Exercise description: Return the following from the records below: each line, word for word, starting with the line that contains "valid := true, writable := false, start" and going on through the line that contains "exec (.winOpenR a len) s = .next (s.faultedBy", with nothing outside that range.

-------- Task inputs

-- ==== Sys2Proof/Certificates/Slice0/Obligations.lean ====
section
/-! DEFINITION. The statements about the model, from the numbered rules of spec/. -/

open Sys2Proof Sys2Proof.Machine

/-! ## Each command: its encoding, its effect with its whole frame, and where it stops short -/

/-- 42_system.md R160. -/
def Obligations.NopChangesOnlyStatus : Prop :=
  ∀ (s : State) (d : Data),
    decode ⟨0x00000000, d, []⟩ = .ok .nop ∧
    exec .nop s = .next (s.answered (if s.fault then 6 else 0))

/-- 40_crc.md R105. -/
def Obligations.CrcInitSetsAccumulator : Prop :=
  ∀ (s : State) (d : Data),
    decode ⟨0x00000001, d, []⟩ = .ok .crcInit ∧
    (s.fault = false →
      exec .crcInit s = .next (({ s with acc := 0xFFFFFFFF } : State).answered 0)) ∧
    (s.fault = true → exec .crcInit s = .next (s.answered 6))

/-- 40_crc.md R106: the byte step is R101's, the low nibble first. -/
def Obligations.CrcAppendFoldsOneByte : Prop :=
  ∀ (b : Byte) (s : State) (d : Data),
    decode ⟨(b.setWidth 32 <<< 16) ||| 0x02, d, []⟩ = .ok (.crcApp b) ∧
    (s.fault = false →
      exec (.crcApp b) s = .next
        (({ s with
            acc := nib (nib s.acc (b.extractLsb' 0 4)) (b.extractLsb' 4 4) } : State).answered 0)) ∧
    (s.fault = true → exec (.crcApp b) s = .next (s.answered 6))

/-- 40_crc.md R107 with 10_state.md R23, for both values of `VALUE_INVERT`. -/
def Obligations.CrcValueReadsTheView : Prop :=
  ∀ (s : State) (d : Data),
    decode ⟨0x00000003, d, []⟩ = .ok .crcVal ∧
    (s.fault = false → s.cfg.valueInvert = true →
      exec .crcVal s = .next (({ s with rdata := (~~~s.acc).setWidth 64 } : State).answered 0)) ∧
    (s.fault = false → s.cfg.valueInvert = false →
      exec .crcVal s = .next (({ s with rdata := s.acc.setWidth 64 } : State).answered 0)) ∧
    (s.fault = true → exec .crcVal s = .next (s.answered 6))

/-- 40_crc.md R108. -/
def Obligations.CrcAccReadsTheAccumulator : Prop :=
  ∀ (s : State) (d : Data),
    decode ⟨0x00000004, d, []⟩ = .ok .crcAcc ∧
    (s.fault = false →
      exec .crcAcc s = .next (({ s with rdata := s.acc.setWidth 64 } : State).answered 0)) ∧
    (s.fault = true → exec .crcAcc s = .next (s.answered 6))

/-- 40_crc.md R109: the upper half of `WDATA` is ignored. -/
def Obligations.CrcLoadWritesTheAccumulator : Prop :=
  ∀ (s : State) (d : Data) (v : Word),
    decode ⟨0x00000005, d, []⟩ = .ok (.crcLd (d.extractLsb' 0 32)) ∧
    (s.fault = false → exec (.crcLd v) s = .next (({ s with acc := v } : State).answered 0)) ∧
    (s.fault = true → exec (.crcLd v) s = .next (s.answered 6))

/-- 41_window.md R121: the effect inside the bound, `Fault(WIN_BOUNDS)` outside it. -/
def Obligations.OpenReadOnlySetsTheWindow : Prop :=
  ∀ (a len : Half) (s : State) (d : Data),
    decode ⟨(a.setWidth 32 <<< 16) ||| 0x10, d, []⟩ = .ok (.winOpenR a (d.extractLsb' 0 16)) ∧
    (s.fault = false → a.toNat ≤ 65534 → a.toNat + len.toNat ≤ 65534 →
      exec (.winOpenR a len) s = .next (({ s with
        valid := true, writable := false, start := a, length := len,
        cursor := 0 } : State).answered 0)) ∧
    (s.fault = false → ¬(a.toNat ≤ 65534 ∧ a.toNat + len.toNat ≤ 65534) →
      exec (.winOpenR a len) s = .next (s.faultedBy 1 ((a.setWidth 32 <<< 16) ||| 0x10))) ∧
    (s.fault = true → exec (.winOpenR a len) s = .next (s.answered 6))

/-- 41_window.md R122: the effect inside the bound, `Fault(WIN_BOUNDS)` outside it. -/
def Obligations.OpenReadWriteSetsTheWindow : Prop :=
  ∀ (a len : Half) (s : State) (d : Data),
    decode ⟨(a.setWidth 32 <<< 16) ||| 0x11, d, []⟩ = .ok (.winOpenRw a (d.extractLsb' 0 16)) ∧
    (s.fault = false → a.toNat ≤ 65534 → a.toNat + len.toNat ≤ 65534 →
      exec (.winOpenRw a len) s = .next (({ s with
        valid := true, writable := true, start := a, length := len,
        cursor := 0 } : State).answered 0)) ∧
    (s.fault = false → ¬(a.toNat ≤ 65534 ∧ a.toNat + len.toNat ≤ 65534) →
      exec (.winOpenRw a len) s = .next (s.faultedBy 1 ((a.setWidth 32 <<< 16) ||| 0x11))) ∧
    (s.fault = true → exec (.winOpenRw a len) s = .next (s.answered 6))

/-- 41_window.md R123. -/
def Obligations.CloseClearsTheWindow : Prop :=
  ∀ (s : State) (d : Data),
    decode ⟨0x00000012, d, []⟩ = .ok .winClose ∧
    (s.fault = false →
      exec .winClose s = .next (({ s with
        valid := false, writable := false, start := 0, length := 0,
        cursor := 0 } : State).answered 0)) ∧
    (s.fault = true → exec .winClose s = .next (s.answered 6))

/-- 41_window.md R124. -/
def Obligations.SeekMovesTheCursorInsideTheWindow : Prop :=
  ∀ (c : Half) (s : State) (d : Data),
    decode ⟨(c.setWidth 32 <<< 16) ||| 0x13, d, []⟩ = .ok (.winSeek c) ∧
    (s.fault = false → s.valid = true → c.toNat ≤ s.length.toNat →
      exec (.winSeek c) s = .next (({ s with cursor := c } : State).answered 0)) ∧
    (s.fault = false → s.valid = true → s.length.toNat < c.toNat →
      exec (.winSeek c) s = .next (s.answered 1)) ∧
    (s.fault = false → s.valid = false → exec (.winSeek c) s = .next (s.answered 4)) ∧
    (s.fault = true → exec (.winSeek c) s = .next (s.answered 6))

----------------
-------- Task inputs

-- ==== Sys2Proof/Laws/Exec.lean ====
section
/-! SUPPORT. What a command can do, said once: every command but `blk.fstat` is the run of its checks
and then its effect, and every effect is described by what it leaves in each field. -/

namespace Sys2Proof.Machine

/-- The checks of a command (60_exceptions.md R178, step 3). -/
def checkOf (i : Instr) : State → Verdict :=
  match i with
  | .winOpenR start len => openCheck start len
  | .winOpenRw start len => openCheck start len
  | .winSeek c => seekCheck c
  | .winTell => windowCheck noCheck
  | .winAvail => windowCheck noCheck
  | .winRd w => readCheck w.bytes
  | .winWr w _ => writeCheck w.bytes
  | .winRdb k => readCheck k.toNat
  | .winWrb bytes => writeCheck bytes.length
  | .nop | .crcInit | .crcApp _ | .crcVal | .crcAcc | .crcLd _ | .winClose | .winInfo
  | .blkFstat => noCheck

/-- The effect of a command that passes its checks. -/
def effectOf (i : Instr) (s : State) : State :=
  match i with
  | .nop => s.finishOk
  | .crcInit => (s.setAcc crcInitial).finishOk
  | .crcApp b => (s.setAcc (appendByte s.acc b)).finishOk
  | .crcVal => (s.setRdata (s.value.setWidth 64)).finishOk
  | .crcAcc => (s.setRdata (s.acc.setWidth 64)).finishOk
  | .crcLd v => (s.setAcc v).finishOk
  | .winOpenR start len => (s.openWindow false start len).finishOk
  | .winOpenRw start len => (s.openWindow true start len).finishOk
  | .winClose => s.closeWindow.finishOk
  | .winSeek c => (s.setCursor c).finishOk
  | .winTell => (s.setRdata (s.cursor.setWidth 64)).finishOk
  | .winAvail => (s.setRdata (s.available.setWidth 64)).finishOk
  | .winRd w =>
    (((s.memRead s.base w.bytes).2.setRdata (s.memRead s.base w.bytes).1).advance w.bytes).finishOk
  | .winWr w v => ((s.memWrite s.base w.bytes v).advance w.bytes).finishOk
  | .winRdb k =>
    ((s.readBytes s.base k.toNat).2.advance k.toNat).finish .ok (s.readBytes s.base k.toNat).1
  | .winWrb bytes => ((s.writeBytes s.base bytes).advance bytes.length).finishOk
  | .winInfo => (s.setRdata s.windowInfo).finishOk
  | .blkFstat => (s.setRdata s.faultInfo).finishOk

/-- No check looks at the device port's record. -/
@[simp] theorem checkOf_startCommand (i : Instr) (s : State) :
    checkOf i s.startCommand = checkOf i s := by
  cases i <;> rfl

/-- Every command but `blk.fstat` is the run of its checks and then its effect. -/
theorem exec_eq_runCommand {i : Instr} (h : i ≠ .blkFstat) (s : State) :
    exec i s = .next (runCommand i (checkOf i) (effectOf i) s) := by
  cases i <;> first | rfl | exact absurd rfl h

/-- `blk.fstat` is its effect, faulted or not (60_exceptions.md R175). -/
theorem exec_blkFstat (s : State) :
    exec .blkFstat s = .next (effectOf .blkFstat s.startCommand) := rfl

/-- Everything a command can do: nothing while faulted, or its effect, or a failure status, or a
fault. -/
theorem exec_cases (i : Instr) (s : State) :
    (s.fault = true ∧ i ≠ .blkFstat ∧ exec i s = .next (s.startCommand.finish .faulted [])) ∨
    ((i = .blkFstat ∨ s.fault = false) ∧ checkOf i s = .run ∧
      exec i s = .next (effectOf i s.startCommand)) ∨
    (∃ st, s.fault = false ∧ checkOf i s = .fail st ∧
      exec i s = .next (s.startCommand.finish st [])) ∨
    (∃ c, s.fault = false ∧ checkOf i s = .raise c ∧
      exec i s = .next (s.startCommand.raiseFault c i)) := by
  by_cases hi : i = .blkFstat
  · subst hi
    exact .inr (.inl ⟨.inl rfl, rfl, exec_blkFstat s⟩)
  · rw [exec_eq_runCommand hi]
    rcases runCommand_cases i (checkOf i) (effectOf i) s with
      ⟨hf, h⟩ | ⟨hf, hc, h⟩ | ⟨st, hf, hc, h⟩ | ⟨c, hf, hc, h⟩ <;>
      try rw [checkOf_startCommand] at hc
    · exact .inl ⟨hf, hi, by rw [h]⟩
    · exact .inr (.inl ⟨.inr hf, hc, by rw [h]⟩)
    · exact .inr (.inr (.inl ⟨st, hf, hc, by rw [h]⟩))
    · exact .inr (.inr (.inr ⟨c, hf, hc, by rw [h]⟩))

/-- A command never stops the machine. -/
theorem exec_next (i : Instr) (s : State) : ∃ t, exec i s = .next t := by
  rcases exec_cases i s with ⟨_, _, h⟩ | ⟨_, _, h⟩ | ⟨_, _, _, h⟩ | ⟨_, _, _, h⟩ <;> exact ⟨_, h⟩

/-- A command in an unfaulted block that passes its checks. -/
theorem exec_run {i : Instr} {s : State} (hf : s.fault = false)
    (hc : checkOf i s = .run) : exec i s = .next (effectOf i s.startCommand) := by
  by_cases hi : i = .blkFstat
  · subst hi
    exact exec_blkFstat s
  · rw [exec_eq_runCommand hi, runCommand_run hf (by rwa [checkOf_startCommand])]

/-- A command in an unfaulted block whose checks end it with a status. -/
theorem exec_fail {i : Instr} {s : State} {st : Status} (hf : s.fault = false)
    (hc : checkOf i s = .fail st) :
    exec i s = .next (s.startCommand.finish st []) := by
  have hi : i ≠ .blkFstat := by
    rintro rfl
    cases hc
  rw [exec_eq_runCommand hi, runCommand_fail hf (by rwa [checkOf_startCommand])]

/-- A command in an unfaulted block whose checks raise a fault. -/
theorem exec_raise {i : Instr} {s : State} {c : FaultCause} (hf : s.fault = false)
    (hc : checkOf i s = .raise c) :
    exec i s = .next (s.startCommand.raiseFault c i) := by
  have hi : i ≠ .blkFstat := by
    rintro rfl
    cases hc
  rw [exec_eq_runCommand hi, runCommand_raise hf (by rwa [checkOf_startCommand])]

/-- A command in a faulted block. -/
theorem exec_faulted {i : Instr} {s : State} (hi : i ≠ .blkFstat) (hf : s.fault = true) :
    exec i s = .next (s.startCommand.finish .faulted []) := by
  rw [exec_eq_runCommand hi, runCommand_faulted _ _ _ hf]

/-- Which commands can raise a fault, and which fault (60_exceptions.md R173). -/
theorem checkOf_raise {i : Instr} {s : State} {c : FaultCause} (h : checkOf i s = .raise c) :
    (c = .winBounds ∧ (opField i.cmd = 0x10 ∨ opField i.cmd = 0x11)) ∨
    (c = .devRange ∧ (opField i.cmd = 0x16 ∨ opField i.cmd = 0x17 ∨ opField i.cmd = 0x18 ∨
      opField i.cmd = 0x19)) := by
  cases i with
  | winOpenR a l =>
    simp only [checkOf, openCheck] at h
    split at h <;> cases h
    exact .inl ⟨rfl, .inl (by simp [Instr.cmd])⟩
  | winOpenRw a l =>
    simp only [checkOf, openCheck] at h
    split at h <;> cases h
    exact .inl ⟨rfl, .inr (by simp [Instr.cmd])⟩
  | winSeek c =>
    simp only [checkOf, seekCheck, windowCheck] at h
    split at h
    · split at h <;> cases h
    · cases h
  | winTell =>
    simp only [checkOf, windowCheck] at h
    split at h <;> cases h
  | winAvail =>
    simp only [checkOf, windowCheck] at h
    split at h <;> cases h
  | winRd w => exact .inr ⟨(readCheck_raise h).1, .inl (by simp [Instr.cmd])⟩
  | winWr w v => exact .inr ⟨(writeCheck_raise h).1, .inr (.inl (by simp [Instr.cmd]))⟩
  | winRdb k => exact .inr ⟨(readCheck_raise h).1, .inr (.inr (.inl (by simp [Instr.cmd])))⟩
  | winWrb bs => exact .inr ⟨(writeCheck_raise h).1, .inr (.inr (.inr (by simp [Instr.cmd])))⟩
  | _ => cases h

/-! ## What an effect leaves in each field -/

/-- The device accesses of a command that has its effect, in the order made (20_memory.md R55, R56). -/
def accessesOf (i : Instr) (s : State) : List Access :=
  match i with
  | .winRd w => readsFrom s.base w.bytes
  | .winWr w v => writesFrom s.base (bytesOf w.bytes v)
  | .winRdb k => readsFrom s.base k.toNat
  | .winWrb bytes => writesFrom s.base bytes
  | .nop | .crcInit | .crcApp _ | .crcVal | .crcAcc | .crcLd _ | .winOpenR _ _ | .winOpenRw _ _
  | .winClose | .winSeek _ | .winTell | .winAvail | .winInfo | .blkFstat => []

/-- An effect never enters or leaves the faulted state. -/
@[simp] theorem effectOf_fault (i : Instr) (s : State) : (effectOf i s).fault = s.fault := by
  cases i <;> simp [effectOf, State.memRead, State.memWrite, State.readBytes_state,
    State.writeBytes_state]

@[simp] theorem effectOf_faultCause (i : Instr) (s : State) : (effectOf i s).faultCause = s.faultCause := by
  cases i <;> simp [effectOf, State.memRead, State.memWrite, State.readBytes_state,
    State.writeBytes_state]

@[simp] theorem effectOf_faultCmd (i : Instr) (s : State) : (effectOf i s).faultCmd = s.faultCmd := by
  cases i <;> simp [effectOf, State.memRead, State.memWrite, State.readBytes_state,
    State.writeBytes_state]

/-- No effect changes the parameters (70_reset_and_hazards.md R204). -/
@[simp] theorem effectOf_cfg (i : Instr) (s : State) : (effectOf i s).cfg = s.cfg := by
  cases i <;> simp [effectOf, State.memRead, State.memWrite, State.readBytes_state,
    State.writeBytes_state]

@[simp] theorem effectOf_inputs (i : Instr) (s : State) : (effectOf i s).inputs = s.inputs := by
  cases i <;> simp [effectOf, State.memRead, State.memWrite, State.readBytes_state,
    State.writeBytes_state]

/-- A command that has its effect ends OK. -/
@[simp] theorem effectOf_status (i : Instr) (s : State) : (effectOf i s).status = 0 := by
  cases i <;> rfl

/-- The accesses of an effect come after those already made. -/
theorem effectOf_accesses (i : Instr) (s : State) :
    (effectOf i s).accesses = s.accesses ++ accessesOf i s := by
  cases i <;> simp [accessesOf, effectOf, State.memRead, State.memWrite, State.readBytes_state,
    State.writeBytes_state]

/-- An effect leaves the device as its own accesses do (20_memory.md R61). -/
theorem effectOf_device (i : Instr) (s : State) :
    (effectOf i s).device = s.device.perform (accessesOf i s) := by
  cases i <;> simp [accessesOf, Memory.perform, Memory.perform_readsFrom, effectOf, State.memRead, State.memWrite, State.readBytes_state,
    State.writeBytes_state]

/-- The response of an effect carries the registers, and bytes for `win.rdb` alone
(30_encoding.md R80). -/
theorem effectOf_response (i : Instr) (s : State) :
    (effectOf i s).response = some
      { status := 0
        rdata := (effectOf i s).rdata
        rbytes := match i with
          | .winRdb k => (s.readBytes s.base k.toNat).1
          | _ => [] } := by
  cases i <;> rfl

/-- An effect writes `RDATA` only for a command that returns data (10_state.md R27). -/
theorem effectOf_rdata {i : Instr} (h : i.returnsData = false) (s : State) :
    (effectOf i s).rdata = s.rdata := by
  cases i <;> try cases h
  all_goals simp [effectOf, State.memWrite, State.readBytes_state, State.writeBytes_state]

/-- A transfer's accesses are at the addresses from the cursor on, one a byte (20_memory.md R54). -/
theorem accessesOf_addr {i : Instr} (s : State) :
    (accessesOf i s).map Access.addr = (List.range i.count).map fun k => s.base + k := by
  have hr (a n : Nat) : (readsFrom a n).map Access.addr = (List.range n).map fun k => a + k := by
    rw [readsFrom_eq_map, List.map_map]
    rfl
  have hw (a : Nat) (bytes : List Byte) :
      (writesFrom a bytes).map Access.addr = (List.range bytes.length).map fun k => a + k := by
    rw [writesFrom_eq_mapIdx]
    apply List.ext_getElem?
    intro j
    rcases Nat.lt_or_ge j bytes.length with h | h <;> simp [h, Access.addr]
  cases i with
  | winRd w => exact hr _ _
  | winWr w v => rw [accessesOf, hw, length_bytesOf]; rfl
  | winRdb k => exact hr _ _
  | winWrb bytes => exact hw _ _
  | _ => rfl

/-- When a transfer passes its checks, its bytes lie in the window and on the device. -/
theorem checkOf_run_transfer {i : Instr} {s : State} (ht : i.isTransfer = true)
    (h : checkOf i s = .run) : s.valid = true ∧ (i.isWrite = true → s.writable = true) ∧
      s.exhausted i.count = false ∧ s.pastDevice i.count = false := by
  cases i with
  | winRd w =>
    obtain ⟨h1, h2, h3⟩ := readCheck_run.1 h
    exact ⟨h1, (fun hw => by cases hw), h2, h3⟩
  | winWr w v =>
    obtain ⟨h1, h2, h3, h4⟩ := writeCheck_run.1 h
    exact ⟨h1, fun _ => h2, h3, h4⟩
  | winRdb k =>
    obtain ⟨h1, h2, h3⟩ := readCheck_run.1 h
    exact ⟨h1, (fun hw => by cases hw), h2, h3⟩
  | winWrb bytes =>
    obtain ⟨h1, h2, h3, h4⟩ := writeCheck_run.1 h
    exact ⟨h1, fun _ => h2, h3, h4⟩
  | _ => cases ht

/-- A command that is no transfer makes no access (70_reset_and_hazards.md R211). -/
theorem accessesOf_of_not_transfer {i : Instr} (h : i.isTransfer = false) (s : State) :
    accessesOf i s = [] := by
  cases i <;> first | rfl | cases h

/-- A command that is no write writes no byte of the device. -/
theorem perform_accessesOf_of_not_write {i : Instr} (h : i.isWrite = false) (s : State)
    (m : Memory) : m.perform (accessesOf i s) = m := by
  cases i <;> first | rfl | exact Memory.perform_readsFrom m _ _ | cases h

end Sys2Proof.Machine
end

----------------
-------- Task inputs

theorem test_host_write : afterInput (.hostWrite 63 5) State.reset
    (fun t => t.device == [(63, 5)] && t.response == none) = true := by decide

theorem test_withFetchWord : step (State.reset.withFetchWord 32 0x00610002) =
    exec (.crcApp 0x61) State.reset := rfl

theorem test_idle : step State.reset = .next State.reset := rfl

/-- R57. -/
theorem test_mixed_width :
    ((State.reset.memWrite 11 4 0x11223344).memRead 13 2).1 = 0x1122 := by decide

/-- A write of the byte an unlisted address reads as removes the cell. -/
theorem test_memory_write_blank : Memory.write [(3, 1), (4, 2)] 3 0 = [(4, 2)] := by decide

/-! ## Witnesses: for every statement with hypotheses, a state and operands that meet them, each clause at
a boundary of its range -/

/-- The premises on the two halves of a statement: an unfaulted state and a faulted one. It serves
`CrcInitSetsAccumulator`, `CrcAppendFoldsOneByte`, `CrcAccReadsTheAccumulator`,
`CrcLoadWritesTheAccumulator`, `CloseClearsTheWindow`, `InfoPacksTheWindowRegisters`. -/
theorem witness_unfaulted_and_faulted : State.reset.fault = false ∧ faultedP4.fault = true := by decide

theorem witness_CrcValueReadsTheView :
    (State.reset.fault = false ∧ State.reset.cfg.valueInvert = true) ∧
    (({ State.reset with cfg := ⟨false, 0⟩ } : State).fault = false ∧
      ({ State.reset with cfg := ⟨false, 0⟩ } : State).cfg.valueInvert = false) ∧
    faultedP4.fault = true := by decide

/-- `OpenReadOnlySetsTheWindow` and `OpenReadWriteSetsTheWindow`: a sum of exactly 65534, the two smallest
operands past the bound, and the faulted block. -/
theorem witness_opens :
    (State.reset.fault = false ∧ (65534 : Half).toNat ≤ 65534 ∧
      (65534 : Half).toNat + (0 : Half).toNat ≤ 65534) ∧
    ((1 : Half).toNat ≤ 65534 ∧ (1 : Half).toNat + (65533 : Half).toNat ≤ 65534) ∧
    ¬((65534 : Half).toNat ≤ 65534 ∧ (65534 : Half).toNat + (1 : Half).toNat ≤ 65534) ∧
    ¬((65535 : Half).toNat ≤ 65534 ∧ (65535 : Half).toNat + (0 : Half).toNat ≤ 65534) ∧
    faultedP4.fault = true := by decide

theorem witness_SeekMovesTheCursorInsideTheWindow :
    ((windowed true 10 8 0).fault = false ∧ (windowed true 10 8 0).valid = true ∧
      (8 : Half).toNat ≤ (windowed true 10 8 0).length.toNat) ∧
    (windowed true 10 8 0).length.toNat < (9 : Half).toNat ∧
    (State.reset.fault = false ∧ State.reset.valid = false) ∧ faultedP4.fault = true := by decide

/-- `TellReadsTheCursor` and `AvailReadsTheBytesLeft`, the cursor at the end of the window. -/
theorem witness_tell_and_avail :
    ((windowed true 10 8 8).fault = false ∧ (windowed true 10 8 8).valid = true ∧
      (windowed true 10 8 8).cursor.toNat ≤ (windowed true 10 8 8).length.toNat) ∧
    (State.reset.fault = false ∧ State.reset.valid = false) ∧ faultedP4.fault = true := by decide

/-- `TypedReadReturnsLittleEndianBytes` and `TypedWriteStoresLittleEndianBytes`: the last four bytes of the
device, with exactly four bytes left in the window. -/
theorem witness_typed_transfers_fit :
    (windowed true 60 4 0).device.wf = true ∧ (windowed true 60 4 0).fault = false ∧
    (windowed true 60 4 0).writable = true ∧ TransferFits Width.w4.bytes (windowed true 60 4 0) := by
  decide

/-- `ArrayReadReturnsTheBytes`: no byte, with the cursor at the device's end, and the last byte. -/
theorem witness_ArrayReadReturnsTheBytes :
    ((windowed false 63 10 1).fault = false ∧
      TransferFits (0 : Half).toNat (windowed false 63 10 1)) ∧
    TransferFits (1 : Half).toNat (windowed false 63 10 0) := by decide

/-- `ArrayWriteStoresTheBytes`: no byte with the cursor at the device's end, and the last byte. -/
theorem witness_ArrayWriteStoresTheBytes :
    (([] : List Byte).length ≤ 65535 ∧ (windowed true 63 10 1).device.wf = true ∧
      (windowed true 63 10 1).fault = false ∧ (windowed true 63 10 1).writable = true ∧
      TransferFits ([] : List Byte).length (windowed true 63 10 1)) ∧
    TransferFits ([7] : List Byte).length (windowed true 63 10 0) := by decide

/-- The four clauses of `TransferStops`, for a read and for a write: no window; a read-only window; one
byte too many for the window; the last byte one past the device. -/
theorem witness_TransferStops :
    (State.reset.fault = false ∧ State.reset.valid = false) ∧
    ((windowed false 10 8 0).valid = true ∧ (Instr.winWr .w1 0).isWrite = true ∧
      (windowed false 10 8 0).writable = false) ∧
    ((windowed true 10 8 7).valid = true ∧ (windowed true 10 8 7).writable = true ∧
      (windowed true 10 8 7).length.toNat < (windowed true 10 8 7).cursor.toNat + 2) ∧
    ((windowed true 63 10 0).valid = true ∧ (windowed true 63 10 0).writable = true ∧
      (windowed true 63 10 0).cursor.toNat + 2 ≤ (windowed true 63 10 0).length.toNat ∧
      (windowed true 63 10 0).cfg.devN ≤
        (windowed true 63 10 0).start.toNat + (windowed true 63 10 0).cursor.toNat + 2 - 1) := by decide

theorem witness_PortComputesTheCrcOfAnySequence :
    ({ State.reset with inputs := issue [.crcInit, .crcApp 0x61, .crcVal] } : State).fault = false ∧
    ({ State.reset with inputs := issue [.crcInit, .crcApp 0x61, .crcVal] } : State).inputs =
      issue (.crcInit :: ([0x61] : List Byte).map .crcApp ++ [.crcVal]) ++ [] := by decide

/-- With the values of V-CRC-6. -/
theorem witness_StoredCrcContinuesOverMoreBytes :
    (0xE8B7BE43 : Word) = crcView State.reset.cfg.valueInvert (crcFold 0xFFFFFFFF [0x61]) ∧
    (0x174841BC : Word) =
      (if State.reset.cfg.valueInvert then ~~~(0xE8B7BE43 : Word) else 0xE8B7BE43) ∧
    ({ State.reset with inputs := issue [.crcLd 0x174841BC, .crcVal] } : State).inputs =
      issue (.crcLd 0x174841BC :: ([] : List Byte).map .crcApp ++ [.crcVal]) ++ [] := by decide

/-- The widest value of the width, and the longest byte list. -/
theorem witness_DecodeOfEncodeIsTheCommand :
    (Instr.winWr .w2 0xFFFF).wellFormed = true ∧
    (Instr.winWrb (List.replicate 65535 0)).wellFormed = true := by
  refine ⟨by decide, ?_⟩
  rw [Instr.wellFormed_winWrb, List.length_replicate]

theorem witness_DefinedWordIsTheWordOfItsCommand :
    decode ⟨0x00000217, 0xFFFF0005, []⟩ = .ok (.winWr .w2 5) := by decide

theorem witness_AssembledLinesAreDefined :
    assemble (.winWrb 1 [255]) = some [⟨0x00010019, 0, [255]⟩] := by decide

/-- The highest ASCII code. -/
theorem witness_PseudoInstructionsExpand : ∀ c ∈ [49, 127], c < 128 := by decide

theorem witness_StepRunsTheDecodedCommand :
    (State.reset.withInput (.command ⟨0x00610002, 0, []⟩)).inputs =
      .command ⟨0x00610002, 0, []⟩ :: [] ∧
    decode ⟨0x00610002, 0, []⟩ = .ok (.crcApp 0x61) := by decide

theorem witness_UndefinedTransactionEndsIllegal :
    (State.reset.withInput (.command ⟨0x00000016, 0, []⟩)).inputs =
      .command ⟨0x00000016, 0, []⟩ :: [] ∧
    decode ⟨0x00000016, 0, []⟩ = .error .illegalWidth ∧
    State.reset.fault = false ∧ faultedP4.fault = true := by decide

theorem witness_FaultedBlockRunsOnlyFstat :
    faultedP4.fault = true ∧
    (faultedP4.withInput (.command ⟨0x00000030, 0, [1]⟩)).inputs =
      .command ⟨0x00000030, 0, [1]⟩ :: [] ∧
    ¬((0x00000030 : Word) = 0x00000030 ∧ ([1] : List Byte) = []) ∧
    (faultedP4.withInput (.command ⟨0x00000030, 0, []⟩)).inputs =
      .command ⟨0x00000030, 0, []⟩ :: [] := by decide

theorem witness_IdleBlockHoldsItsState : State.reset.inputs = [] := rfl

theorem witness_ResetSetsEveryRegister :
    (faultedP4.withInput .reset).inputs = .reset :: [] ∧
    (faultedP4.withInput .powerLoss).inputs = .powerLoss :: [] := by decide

----------------

Exercise response:
        valid := true, writable := false, start := a, length := len,
        cursor := 0 } : State).answered 0)) ∧
    (s.fault = false → ¬(a.toNat ≤ 65534 ∧ a.toNat + len.toNat ≤ 65534) →
      exec (.winOpenR a len) s = .next (s.faultedBy 1 ((a.setWidth 32 <<< 16) ||| 0x10))) ∧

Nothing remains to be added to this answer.